How can we start creating more impactful work instead of just creating more work? @Venetta_Beretta Click To Tweet

You’ve had great success with The One Brief since you started. How do you future-proof your content marketing strategy?

It’s a great question. When we think about future-proofing The One Brief, we’d really have to go a few rings above it to how we future-proof our marketing priorities. It’s really about taking the pulse of our audience — taking the pulse of what our clients and prospects are looking for help with today, as well as what are they looking for help with two or three years down the line.

Being in lockstep with our client-facing colleagues on the commercial team and being looped into what the field is hearing helps us prioritize our marketing initiatives and what we’re writing about — not just at The One Brief but all the content initiatives throughout the organization.

Find out where Linas Paris looks for brand storytelling inspiration in this video clip. (It’s not where you might expect).

If you had unlimited budget, what would you spend it on tomorrow?

The big data. The magic question-and-answer machine. We’ve tried to accomplish a lot throughout our organization to map various technology systems so that we have a better picture of the entire customer journey. That’s easier said than done, especially when you look at larger organizations that have legacy systems with legacy processes.

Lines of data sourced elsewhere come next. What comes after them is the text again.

/-! ## The always-on domain, power and clocks -/

/-- One tamper-log slot (Table 21.19). -/
structure TamperEntry where
  source : Nat
  wiped : Bool
  standby : Bool
  rtc : Nat
  deriving DecidableEq, Repr

/-- Always-on domain: power state, SMBus registers, tamper monitor, JTAG (R466-R480). -/
structure Aon where
  auxPresent : Bool := true
  mainInRange : Bool := false
  pstate : Nat := 1
  railsUp : Bool := false
  thermTripped : Bool := false
  overLimit : Bool := false
  cause : Nat := 0
  tempHbm : Int := 0
  tempHub : Int := 0
  tempCompute : Int := 0
  tempValid : Bool := false
  power : Nat := 0
  voltage : Nat := 0
  limit : Nat := 420
  powerStep : Nat := 0
  lastStepUp : Option Nat := none
  lastStepChange : Option Nat := none
  lastOver460 : Option Nat := none
  thermStep : List Nat := [0, 0, 0, 0]
  lastThermDown : List (Option Nat) := [none, none, none, none]
  coolSince : List (Option Nat) := [none, none, none, none]
  stackTemp : List Int := [0, 0, 0, 0]
  wakeN : Bool := false
  wakeSince : Nat := 0
  shutdownSince : Nat := 0
  tripTime : Option Nat := none
  railsOffDue : Option Nat := none
  safePinsForced : Bool := false
  deriving DecidableEq, Repr

/-- Always-on domain: counters, tamper log and pins. -/
structure Management where
  rtc : Nat := 0
  rtcHi : List (Nat × Nat) := []
  logHi : List (Nat × Nat) := []
  gpio0 : Bool := false
  gpio1 : Bool := false
  smbAddress : Nat := 76
  smbAlert : Bool := false
  tamperLog : List (Option TamperEntry) := List.replicate 16 none
  tamperNext : Nat := 0
  tamperCount : Nat := 0
  lid : Bool := false
  tamperPin : Bool := false
  glitch : Bool := false
  clkMon : Bool := false
  fieldDebug : Bool := false
  bootSel : Option Bool := none
  bifurcated : Option Bool := none
  linkLatched : Bool := false
  commonClock : Bool := false
  perstAsserted : Bool := true
  jtagInstr : Nat := 0
  jtagReset : Bool := true
  jtagEffective : Nat := 255
  jtagData : Nat := 0
  vendorDebug : Bool := false
  deriving DecidableEq, Repr

/-! ## Device time -/

/-- Device time and its discipline (R367, R368, Tables 15.5, 15.6). -/
structure TimeBase where
  now : Nat := 0
  source : Nat := 0
  offset : Int := 0
  locked : Bool := false
  srcLost : Bool := false
  ppsReject : Bool := false
  stepDeferred : Bool := false
  slew : Int := 0
  ppsExpected : Option Nat := none
  ppsRejects : Nat := 0
  corrections : List (Nat × Int) := []
  deriving DecidableEq, Repr

/-! ## PCIe -/

/-- A link (R356, Table 15.11). -/
structure Link where
  up : Bool := false
  downSeen : Bool := false
  width : Nat := 0
  speed : Nat := 0
  flit : Bool := false
  deriving DecidableEq, Repr

/-- One MSI-X table entry (R365). -/
structure MsixEntry where
  addr : Nat := 0
  data : Nat := 0
  masked : Bool := true
  deriving DecidableEq, Repr

/-- One function's PCIe state (R308, R355, R360-R373). `ridxOld` holds for each ring read index written in a tick the tick and
the index at its start; `mps` and `mrrs` are the powers of two above 128 bytes, `timeout` the completion timeout's value (log
entry 140). -/
structure FnState where
  busMaster : Bool := false
  timeHi : Nat := 0
  discard : Nat := 0
  ridx : List (Nat × Nat) := []
  msixEnabled : Bool := false
  msixFnMask : Bool := false
  msix : List (Nat × MsixEntry) := []
  pendingBits : List Nat := []
  flrBusy : Bool := false
  counterHi : List (Nat × Nat) := []
  ridxOld : List (Nat × Nat × Nat) := []
  mps : Nat := 0
  mrrs : Nat := 2
  ecrcGenerate : Bool := false
  ecrcCheck : Bool := false
  aspmL1 : Bool := false
  timeout : Nat := 5
  deriving DecidableEq, Repr

/-- The PCIe controller (R355-R373). `readData` is the completion data of the last modelled register read, and
`sent` the MSI-X messages sent, oldest first (R366). -/
structure Pcie where
  linkA : Link := {}
  linkB : Link := {}
  fns : List FnState := List.replicate 17 {}
  vfEnable : Bool := false
  numVfs : Nat := 0
  readData : Nat := 0
  sent : List (Nat × Nat) := []
  aerCorrectable : Nat := 0
  aerNonFatal : Nat := 0
  doeBusy : Option (List Byte) := none
  doeResponse : List Byte := []
  spdmTranscript : List Byte := []
  spdmVersion : Bool := false
  spdmAlgorithms : Bool := false
  deriving DecidableEq, Repr

/-! ## Mailboxes, commands and rings -/

/-- A host buffer descriptor (Table 13.4). -/
structure Desc where
  addr : Nat
  len : Nat
  write : Bool
  deriving DecidableEq, Repr

/-- How far a command has gone: fetching its bulk data, held at the sluice, waiting for landing space, ready for its
opcode row, waiting for the instant its response or effect is tied to, or with its response decided. -/
inductive Stage where
  | fetching
  | held
  | landing
  | ready
  | waiting
  | done
  deriving DecidableEq, Repr

/-- A response as decided and not yet written (R318, R329). -/
structure Response where
  status : Nat
  arg : Nat := 0
  session : Option Nat := none
  payload : List Byte := []
  deriving DecidableEq, Repr

/-- One entry of the CFW command table: a device-owned slot's command (R310-R320). `landed` is the tick of its ownership write;
a command of a reset function that completes silently stands under a slot number above 31, with its message in `raw` (R373). -/
structure Cmd where
  fn : Nat
  slot : Nat
  opcode : Nat
  flags : Nat := 0
  session : Nat := 255
  layerId : Nat := 0
  operatorId : Nat := 0
  seq : Nat := 0
  descs : List Desc := []
  payload : List Byte := []
  bulk : List Byte := []
  stage : Stage := .fetching
  admitted : Bool := false
  submitted : Nat := 0
  order : Nat := 0
  arrival : Nat := 0
  frame : BitVec 32 := 0
  heldOpens : Nat := 0
  silentDrop : Bool := false
  proxyMsg : Option Nat := none
  landed : Nat := 0
  raw : List Byte := []
  response : Option Response := none
  deriving DecidableEq, Repr

/-- The mailbox logic (R308-R320): slot bytes at fn * 0x20000 + slot * 0x1000, the device-owned slots, the command table. -/
structure Mailbox where
  bytes : Mem := []
  own : List (Nat × Nat) := []
  cmds : List Cmd := []
  nextOrder : Nat := 0
  freed : List ((Nat × Nat) × Nat) := []
  deriving DecidableEq, Repr

/-- A registered ring (R321, R322); `key` is its MBX_RIDX index r of R362. -/
structure Ring where
  key : Nat
  fn : Nat
  base : Nat
  entries : Nat
  entrySize : Nat
  widxAddr : Nat
  w : Nat := 0
  eventSeq : Nat := 0
  lost : Nat := 0
  written : Bool := false
  deriving DecidableEq, Repr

How does everyone within an organization input the kind of data that the system — that magic machine — needs to give everyone that broader picture of what the customer wants?

If I had all the marketing budget in the world, I would want to solve that for large B2B organizations. There’s a tremendous amount of opportunity there, but it tends to be one of those challenges I see in many organizations that systems aren’t mapped to each other. The data we all think is there might not be in a place where we can act upon it.

Looking back, if you could use that magic machine to change anything in your strategy to date, is there anything you would change?

I think always having a finger on the pulse on what our audiences are looking to achieve would have possibly changed the editorial focus of some of our pieces. More of that real-time insight into the exact issue the audience is facing. That gives us a better idea of where to focus.